▸ What you are asked to do: Of the lines in the data below, write out exactly those from the one holding "exact congrArg (fun" through the one holding "(if_neg hvalid).trans hr", both included.

──────── The data

-- ==== Sys2Proof/Proofs/Mos6502Rows.lean ====
section
/-! SUPPORT. The rows of the 6502 and the 65C02: the operand of a row says which marker its template holds, and the mode
says what stands in the marker's place (R142 to R146). -/

namespace Sys2Proof.Machine

variable {i : Instr} {s : State} {variant : Variant65} {op b : Byte} {w : BitVec 16} {operand : Operand} {text : Text}
  {mode : AddressingMode}

/-! ## Modes -/

/-- A template whose row takes no operand has no marker (R142, R143). -/
theorem classify6502_of_none (h : operandFits (kindOfMode (classify6502 text).1) .none = true) :
    (classify6502 text).1 = .m65Implied := by
  unfold classify6502 at h ⊢
  split_ifs at h ⊢
  · cases h
  · cases h
  · cases h
  · rfl

/-- A template whose row takes a byte has the one-byte marker or else the relative one (R142, R144, R146). -/
theorem classify6502_of_byte (h : operandFits (kindOfMode (classify6502 text).1) (.byte b) = true) :
    (classify6502 text).1 = if contains text markerByte then .m65Byte else .m65Rel := by
  unfold classify6502 at h ⊢
  split_ifs at h ⊢
  · cases h
  · cases h
  · rfl
  · rfl
  · cases h

/-- A template whose row takes a word has the two-byte marker (R142, R145). -/
theorem classify6502_of_word (h : operandFits (kindOfMode (classify6502 text).1) (.word w) = true) :
    (classify6502 text).1 = .m65Word := by
  unfold classify6502 at h ⊢
  split_ifs at h ⊢
  · rfl
  · cases h
  · cases h
  · cases h

/-! ## Renderings -/

/-- The first stream byte is the low byte of the word, and an absolute operand is no target (R10, R145). -/
theorem format6502_word (text : Text) (op : Byte) (w : BitVec 16) (a : Address) (n : Nat) :
    format6502 false text .m65Word (rawOf (op :: operandBytes false (.word w))) a n =
      plain (replaceFirst text markerWord (hex4 w)) := by
  have hword : le16 (w.extractLsb' 0 8) (w.extractLsb' 8 8) = w := word_append w
  exact congrArg (fun v => plain (replaceFirst text markerWord (hex4 v))) hword

/-- The offset is added to the address behind the two bytes of the row (R57, R146). -/
theorem format6502_rel (text : Text) (op b : Byte) (a : Address) :
    format6502 false text .m65Rel (rawOf (op :: operandBytes false (.byte b))) a 2 =
      ⟨replaceFirst text markerRel (sdec b.toInt), some (BitVec.ofInt 16 ((a.toNat : Int) + 2 + b.toInt))⟩ := by
  rw [add_assoc]
  rfl

/-! ## Rows -/

/-- The operand of a well-formed row is of the shape that its template's mode asks for. -/
theorem operandFits_of_mos6502 (hw : i.wf = true) (hf : instrForm i = some ⟨.mos6502 variant op, operand⟩) :
    operandFits (kindOfMode (classify6502 (rowText (.mos6502 variant op))).1) operand = true := by
  obtain ⟨_, hfits⟩ := wf_row hw hf
  exact (Bool.and_eq_true_iff.mp hfits).2

/-- A served 6502 row completes with the mode of its template, and with what the formatter makes of it in that mode. -/
theorem exec_mos6502 (hw : i.wf = true) (hf : instrForm i = some ⟨.mos6502 variant op, operand⟩)
    (hserves : Serves s (.mos6502 variant op)) (hmode : (classify6502 (rowText (.mos6502 variant op))).1 = mode)
    (hvalid : mode ≠ .invalid) {r : Rendering}
    (hr : format6502 false (rowText (.mos6502 variant op)) mode (rawOf (op :: operandBytes false operand)) s.feedAddress
      ((operandBytes false operand).length + 1) = r) :
    exec i s = rowDone s ⟨.mos6502 variant op, operand⟩ mode r.target r.withAnnotation := by
  subst hmode
  have houtput : rowOutput (rowText (.mos6502 variant op)) ⟨.mos6502 variant op, operand⟩ s.feedAddress = r :=
    (if_neg hvalid).trans hr
  have hexec := exec_served hw hf hserves rfl
  rwa [houtput] at hexec

/-- Settles O30. -/
theorem mos6502ImpliedRow : Obligations.Mos6502ImpliedRow := by
  intro i s variant op hw hf hserves
  exact exec_mos6502 hw hf hserves (classify6502_of_none (operandFits_of_mos6502 hw hf)) nofun rfl

/-- Settles O31. -/
theorem mos6502ByteRow : Obligations.Mos6502ByteRow := by
  intro i s variant op b hw hf hbyte hserves
  have hmode := (classify6502_of_byte (operandFits_of_mos6502 hw hf)).trans (if_pos hbyte)
  exact exec_mos6502 hw hf hserves hmode nofun rfl

/-- Settles O32. -/
theorem mos6502WordRow : Obligations.Mos6502WordRow := by
  intro i s variant op w hw hf hserves
  have hmode := classify6502_of_word (operandFits_of_mos6502 hw hf)
  exact ⟨rfl, exec_mos6502 hw hf hserves hmode nofun (format6502_word _ op w s.feedAddress _)⟩

/-- Settles O33: a row that takes a byte and has no one-byte marker has the relative one. -/
theorem mos6502RelativeRow : Obligations.Mos6502RelativeRow := by
  intro i s variant op b target hw hf hbyte hserves htarget
  have hmode := (classify6502_of_byte (operandFits_of_mos6502 hw hf)).trans (if_neg (Bool.eq_false_iff.mp hbyte))
  rw [exec_mos6502 hw hf hserves hmode nofun (format6502_rel _ op b s.feedAddress), ← htarget]
  simp only [Rendering.withAnnotation, annotation, markerRel, List.append_assoc]

end Sys2Proof.Machine
end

────────────────

▸ The answer:
  exact congrArg (fun v => plain (replaceFirst text markerWord (hex4 v))) hword

/-- The offset is added to the address behind the two bytes of the row (R57, R146). -/
theorem format6502_rel (text : Text) (op b : Byte) (a : Address) :
    format6502 false text .m65Rel (rawOf (op :: operandBytes false (.byte b))) a 2 =
      ⟨replaceFirst text markerRel (sdec b.toInt), some (BitVec.ofInt 16 ((a.toNat : Int) + 2 + b.toInt))⟩ := by
  rw [add_assoc]
  rfl

/-! ## Rows -/

/-- The operand of a well-formed row is of the shape that its template's mode asks for. -/
theorem operandFits_of_mos6502 (hw : i.wf = true) (hf : instrForm i = some ⟨.mos6502 variant op, operand⟩) :
    operandFits (kindOfMode (classify6502 (rowText (.mos6502 variant op))).1) operand = true := by
  obtain ⟨_, hfits⟩ := wf_row hw hf
  exact (Bool.and_eq_true_iff.mp hfits).2

/-- A served 6502 row completes with the mode of its template, and with what the formatter makes of it in that mode. -/
theorem exec_mos6502 (hw : i.wf = true) (hf : instrForm i = some ⟨.mos6502 variant op, operand⟩)
    (hserves : Serves s (.mos6502 variant op)) (hmode : (classify6502 (rowText (.mos6502 variant op))).1 = mode)
    (hvalid : mode ≠ .invalid) {r : Rendering}
    (hr : format6502 false (rowText (.mos6502 variant op)) mode (rawOf (op :: operandBytes false operand)) s.feedAddress
      ((operandBytes false operand).length + 1) = r) :
    exec i s = rowDone s ⟨.mos6502 variant op, operand⟩ mode r.target r.withAnnotation := by
  subst hmode
  have houtput : rowOutput (rowText (.mos6502 variant op)) ⟨.mos6502 variant op, operand⟩ s.feedAddress = r :=
    (if_neg hvalid).trans hr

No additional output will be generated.